# St Pete Advise



## Jmurnane (Apr 9, 2016)

wheedon island is probably the most well known spot. may not be as busy/pressured during the week. several ramps around the area. also fort desoto


----------



## BrownDog (Jun 22, 2019)

Dock lights


----------



## crboggs (Mar 30, 2015)

Jmurnane said:


> wheedon island is probably the most well known spot. may not be as busy/pressured during the week. several ramps around the area. also fort desoto


*lol*

Weedon? 

Its hell on earth for fly anglers on a good day. Locals avoid it like the plague.

With all the extra crowd on the water right now, my advice would be to stay even further away.

Unless you want to fish should to shoulder with guys slinging chummers...then go right ahead.


----------



## 4991 (Jun 21, 2012)

^this. I avoid “Wheedon” at all costs.
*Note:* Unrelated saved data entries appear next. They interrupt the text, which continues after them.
-- ==== Sys2Proof/Laws/Operands.lean ====
section
/-! SUPPORT. The byte lanes of a bus and the little-endian packing of words, byte by byte (R34 to R36). -/

namespace Sys2Proof.Machine

/-- Bit `j` of a bus comes from bit `j mod 8` of byte `j div 8`. -/
theorem busOf_bit (bs : List Byte) (j : Nat) (hj : j < 512) : (busOf bs).getLsbD j = (bs.getD (j / 8) 0).getLsbD (j % 8) := by
  induction bs generalizing j with
  | nil => simp [busOf]
  | cons b bs ih =>
    simp only [busOf, BitVec.getLsbD_or, BitVec.getLsbD_shiftLeft, BitVec.truncate_eq_setWidth, BitVec.getLsbD_setWidth, hj, decide_true, Bool.true_and]
    by_cases h8 : j < 8
    · have h1 : j / 8 = 0 := by omega
      have h2 : j % 8 = j := by omega
      simp [h8, h1, h2]
    · have h1 : j / 8 = (j - 8) / 8 + 1 := by omega
      have h2 : j % 8 = (j - 8) % 8 := by omega
      rw [ih (j - 8) (by omega), h1, h2]
      simp [h8, BitVec.getLsbD_of_ge b j (by omega)]

/-- Lane `i` of the bus that carries `bs` is byte `i`, and zero past the end (R34). -/
theorem busByte_busOf (bs : List Byte) (i : Nat) (hi : i < 64) : busByte (busOf bs) i = bs.getD i 0 := by
  apply BitVec.eq_of_getLsbD_eq
  intro j hj
  rw [busByte, BitVec.getLsbD_extractLsb', busOf_bit _ _ (by omega)]
  have h1 : (8 * i + j) / 8 = i := by omega
  have h2 : (8 * i + j) % 8 = j := by omega
  simp [hj, h1, h2]

theorem wordBytes_length (w : Word) : (wordBytes w).length = 4 := rfl

theorem wordBytes_get (w : Word) (k : Nat) (hk : k < 4) : (wordBytes w)[k]? = some (w.extractLsb' (8 * k) 8) := by
  interval_cases k <;> rfl

theorem flatMap_wordBytes_get (l : List Word) (i k : Nat) (hi : i < l.length) (hk : k < 4) :
    (l.flatMap wordBytes)[4 * i + k]? = (wordBytes l[i])[k]? := by
  induction l generalizing i with
  | nil => simp at hi
  | cons w l ih =>
    simp only [List.flatMap_cons]
    cases i with
    | zero => rw [List.getElem?_append_left (by simp [wordBytes_length, hk])]; simp
    | succ i =>
      rw [List.getElem?_append_right (by simp [wordBytes_length]; omega)]
      have : 4 * (i + 1) + k - (wordBytes w).length = 4 * i + k := by rw [wordBytes_length]; omega
      rw [this, ih i (by simpa using hi)]
      simp

theorem bytesOf_length {n : Nat} (w : Vector Word n) : (bytesOf w).length = 4 * n := by
  simp [bytesOf, List.length_flatMap, wordBytes_length, Nat.mul_comm]

/-- Byte `4 i + k` of `bytes(w)` is bits `8 k + 7 : 8 k` of word `i` (R36). -/
theorem bytesOf_get {n : Nat} (w : Vector Word n) (i k : Nat) (hi : i < n) (hk : k < 4) :
    (bytesOf w)[4 * i + k]? = some (w[i].extractLsb' (8 * k) 8) := by
  rw [bytesOf, flatMap_wordBytes_get _ _ _ (by simpa using hi) hk, wordBytes_get _ _ hk]
  simp

/-- A word is the packing of its four bytes (R35, R36). -/
theorem wordOfBytes_slices (w : Word) :
    wordOfBytes (w.extractLsb' 0 8) (w.extractLsb' 8 8) (w.extractLsb' 16 8) (w.extractLsb' 24 8) = w := by
  apply BitVec.eq_of_getLsbD_eq; intro i hi
  interval_cases i <;> simp [wordOfBytes]

/-- The bytes of a packed word are the bytes packed (R35, R36). -/
theorem wordBytes_of (a b c d : Byte) : wordBytes (wordOfBytes a b c d) = [a, b, c, d] := by
  simp only [wordBytes, List.cons.injEq, and_true]
  refine ⟨?_, ?_, ?_, ?_⟩ <;> (apply BitVec.eq_of_getLsbD_eq; intro i hi; interval_cases i <;> simp [wordOfBytes])

theorem updateData_length (d : Bus) (len : BlockLen) : (updateData d len).length = len.toNat := by simp [updateData, busBytes]

theorem updateData_succ (d : Bus) (n : Nat) (h : n < 64) :
    updateData d (BitVec.ofNat 7 (n + 1)) = updateData d (BitVec.ofNat 7 n) ++ [d.extractLsb' (8 * n) 8] := by
  simp only [updateData, busBytes, BitVec.toNat_ofNat]
  rw [Nat.mod_eq_of_lt (by omega), Nat.mod_eq_of_lt (by omega), List.range_succ, List.map_append]
  rfl

theorem busByte_slice (d : Bus) (i k : Nat) (hk : k < 4) : busByte d (4 * i + k) = (d.extractLsb' (32 * i) 32).extractLsb' (8 * k) 8 := by
  have e : ∀ j, 8 * (4 * i + k) + j = 32 * i + (8 * k + j) := by intro j; omega
  unfold busByte
  generalize d = d
  apply BitVec.eq_of_getLsbD_eq
  intro j hj
  rw [BitVec.getLsbD_extractLsb', BitVec.getLsbD_extractLsb', BitVec.getLsbD_extractLsb', e,
    show decide (8 * k + j < 32) = true from decide_eq_true (by omega), Bool.true_and]

theorem wordOfBytes_bus (d : Bus) (i : Nat) :
    wordOfBytes (busByte d (4 * i)) (busByte d (4 * i + 1)) (busByte d (4 * i + 2)) (busByte d (4 * i + 3)) = d.extractLsb' (32 * i) 32 := by
  rw [busByte_slice d i 1 (by omega), busByte_slice d i 2 (by omega), busByte_slice d i 3 (by omega),
    show 4 * i = 4 * i + 0 from rfl, busByte_slice d i 0 (by omega)]
  exact wordOfBytes_slices _

/-- The words of the low lanes of a bus are its 32-bit slices (R34, R35). -/
theorem wordsOf_bus (d : Bus) (n k : Nat) (hn : 4 * n ≤ k) (i : Nat) (hi : i < n) :
    (wordsOf n (busBytes d k))[i] = d.extractLsb' (32 * i) 32 := by
  rw [← wordOfBytes_bus d i]
  have g : ∀ j, j < k → (busBytes d k).getD j 0 = busByte d j := by
    intro j hj
    rw [List.getD_eq_getElem _ _ (by simp [busBytes, hj])]
    simp [busBytes]
  simp only [wordsOf, Vector.getElem_ofFn]
  rw [g _ (by omega), g _ (by omega), g _ (by omega), g _ (by omega)]

end Sys2Proof.Machine
end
If you’re going to St. Pete, hit up the surrounding Fort Desoto area. Beware of Bunces Pass and all of the jet skis. On the lower tides and late afternoon you could get into some reds on the Fort Desoto flats. But trying to sight fish with a fly rod on the flats is tough right now during the heat of the day, unless you are on the beach for tarpon. Your best bet might be to hit dock lights at night for snook when everyone is off the water. It has been a cluster during the day...even weekdays.


----------



## Aaron Davis (Apr 23, 2020)

Thank you guys for all the advise, based on what everyone has said I think I’m gonna try fort Desoto and definitely dock lights


----------